Reproduce the entries shown below only from the line with "def crcAfter (c : Word16) : Instr → Word16" down to the line with "(his : definedStream is = true) (hs : s.unmarked) (hc", keeping both end lines and copying each one exactly.

[Opening Records for this exercise section]

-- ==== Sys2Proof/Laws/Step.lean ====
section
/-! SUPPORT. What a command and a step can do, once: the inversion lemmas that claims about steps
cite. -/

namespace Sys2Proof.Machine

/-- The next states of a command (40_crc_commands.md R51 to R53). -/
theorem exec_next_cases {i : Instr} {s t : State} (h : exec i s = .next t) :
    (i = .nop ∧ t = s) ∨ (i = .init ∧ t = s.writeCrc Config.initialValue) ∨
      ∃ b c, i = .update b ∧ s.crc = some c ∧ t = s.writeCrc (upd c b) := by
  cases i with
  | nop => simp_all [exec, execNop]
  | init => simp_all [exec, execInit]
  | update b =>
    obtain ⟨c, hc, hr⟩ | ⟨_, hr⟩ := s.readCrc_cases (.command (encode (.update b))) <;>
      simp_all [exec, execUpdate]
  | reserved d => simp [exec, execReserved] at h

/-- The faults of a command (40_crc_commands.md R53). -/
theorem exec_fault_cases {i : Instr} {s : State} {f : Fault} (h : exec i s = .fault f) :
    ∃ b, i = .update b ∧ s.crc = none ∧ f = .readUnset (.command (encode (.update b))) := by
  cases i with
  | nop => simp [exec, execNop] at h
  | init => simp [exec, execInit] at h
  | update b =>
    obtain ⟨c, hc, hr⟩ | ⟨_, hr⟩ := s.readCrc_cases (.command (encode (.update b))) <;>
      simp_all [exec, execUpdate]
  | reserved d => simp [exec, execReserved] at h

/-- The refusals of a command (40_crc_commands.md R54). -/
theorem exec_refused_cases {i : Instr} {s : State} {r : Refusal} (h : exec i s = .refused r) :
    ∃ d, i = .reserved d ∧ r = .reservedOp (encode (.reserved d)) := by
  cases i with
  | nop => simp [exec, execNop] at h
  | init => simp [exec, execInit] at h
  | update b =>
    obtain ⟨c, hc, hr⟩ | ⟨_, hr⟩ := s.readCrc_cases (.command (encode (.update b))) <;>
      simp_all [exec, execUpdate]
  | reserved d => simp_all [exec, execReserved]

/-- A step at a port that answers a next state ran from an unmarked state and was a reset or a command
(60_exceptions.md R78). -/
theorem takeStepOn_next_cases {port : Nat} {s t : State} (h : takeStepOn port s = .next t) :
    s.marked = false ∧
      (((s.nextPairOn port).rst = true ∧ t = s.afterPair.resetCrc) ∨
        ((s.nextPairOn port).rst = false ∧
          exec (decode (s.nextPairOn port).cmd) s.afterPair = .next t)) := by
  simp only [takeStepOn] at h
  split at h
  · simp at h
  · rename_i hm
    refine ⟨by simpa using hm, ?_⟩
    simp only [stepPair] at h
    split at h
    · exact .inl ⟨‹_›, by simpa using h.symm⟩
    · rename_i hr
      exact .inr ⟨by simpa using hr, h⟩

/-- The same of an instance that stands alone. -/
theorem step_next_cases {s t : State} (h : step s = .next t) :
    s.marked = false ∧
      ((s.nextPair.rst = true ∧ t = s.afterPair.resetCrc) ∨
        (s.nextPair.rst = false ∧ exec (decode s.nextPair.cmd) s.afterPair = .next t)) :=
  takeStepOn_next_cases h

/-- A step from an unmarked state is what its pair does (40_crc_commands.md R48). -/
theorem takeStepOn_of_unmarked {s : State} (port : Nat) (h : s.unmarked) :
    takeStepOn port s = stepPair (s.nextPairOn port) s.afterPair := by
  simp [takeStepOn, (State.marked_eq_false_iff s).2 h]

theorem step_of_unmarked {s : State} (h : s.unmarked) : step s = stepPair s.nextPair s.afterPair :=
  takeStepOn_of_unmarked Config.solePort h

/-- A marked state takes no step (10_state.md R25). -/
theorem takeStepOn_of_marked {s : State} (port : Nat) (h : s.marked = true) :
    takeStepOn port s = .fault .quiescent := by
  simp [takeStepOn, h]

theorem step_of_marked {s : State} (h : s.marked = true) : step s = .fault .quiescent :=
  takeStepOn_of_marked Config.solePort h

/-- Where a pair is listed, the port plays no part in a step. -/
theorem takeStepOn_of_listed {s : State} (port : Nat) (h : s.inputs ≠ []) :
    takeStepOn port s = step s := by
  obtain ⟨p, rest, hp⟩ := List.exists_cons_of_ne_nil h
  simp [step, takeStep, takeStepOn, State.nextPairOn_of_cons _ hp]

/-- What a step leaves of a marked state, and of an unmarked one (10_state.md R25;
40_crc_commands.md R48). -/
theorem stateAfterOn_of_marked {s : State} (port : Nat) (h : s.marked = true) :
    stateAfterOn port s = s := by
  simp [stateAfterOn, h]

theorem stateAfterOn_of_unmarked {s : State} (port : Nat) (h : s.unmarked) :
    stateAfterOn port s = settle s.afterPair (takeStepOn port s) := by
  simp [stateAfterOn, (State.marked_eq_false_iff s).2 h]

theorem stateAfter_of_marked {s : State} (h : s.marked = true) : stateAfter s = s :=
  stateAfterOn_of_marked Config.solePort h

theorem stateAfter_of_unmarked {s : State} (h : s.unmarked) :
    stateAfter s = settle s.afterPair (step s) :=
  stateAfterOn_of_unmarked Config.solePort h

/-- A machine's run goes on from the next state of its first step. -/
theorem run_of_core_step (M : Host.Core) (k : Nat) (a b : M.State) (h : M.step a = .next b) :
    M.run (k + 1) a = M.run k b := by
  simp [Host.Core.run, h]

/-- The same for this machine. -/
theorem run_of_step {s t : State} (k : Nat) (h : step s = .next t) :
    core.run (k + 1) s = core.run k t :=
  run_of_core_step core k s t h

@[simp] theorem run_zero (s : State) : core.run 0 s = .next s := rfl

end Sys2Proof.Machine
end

[Closing Records for this exercise section]
[Opening Records for this exercise section]

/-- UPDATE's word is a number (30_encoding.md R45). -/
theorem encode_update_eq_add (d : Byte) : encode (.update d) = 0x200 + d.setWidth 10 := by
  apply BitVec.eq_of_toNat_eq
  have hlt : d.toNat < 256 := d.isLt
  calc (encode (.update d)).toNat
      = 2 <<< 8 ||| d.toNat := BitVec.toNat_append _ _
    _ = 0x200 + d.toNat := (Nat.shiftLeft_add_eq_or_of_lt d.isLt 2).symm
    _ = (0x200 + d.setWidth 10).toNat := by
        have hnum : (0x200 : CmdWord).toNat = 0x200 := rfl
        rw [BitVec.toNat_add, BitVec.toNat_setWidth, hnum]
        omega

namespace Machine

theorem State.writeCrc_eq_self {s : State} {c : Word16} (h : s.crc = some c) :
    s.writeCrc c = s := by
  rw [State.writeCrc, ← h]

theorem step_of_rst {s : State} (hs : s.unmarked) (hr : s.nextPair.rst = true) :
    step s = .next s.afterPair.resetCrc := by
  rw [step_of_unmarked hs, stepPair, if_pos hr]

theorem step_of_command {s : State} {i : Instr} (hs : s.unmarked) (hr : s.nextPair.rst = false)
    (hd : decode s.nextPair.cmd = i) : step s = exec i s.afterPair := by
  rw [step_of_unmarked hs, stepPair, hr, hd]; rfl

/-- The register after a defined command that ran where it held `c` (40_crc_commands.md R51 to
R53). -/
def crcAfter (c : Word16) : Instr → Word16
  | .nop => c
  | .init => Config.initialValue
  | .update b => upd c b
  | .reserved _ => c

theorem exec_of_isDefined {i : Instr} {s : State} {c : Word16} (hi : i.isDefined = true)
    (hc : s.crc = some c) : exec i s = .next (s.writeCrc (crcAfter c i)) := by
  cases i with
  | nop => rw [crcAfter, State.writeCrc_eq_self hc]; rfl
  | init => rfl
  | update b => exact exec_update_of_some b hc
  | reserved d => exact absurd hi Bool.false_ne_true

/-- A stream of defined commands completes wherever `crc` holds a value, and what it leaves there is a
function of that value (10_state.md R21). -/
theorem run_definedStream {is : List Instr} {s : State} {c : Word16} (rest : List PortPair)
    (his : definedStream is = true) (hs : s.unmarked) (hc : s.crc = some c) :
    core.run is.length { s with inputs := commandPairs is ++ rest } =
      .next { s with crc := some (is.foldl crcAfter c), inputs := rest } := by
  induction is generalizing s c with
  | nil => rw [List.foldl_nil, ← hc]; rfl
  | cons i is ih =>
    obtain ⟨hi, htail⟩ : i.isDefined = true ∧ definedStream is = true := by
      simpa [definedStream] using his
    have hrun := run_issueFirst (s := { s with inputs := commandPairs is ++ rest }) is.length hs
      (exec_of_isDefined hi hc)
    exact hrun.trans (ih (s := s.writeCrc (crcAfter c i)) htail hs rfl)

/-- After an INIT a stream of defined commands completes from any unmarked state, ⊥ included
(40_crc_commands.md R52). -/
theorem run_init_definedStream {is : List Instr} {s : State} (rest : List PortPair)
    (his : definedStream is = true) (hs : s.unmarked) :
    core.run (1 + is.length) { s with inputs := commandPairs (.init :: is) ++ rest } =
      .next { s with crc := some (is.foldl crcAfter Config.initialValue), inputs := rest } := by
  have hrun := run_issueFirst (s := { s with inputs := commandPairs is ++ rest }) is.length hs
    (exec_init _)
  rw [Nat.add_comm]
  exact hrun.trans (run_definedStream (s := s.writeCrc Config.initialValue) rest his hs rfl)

[Closing Records for this exercise section]
[Opening Records for this exercise section]

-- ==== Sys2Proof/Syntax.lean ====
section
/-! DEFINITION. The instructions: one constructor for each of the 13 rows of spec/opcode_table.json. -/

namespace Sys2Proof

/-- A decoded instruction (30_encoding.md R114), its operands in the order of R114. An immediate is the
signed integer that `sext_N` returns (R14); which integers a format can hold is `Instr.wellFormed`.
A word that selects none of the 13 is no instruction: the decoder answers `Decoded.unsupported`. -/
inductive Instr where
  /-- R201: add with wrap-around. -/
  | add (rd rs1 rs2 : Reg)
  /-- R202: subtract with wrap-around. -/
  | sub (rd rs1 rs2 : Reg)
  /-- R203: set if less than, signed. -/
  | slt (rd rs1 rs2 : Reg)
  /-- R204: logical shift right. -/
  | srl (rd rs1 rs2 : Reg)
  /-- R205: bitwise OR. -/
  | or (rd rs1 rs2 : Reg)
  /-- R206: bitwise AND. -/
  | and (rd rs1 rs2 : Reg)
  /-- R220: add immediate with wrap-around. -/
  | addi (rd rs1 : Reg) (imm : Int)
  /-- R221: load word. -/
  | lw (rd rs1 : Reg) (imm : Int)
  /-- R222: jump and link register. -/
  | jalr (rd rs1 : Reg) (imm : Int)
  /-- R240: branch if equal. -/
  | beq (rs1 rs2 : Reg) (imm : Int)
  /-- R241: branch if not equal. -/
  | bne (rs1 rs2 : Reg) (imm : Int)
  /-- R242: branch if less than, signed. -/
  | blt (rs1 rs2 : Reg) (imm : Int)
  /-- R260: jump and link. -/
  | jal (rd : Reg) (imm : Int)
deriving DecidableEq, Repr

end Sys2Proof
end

[Closing Records for this exercise section]

> Solved exercise:
def crcAfter (c : Word16) : Instr → Word16
  | .nop => c
  | .init => Config.initialValue
  | .update b => upd c b
  | .reserved _ => c

theorem exec_of_isDefined {i : Instr} {s : State} {c : Word16} (hi : i.isDefined = true)
    (hc : s.crc = some c) : exec i s = .next (s.writeCrc (crcAfter c i)) := by
  cases i with
  | nop => rw [crcAfter, State.writeCrc_eq_self hc]; rfl
  | init => rfl
  | update b => exact exec_update_of_some b hc
  | reserved d => exact absurd hi Bool.false_ne_true

/-- A stream of defined commands completes wherever `crc` holds a value, and what it leaves there is a
function of that value (10_state.md R21). -/
theorem run_definedStream {is : List Instr} {s : State} {c : Word16} (rest : List PortPair)
    (his : definedStream is = true) (hs : s.unmarked) (hc : s.crc = some c) :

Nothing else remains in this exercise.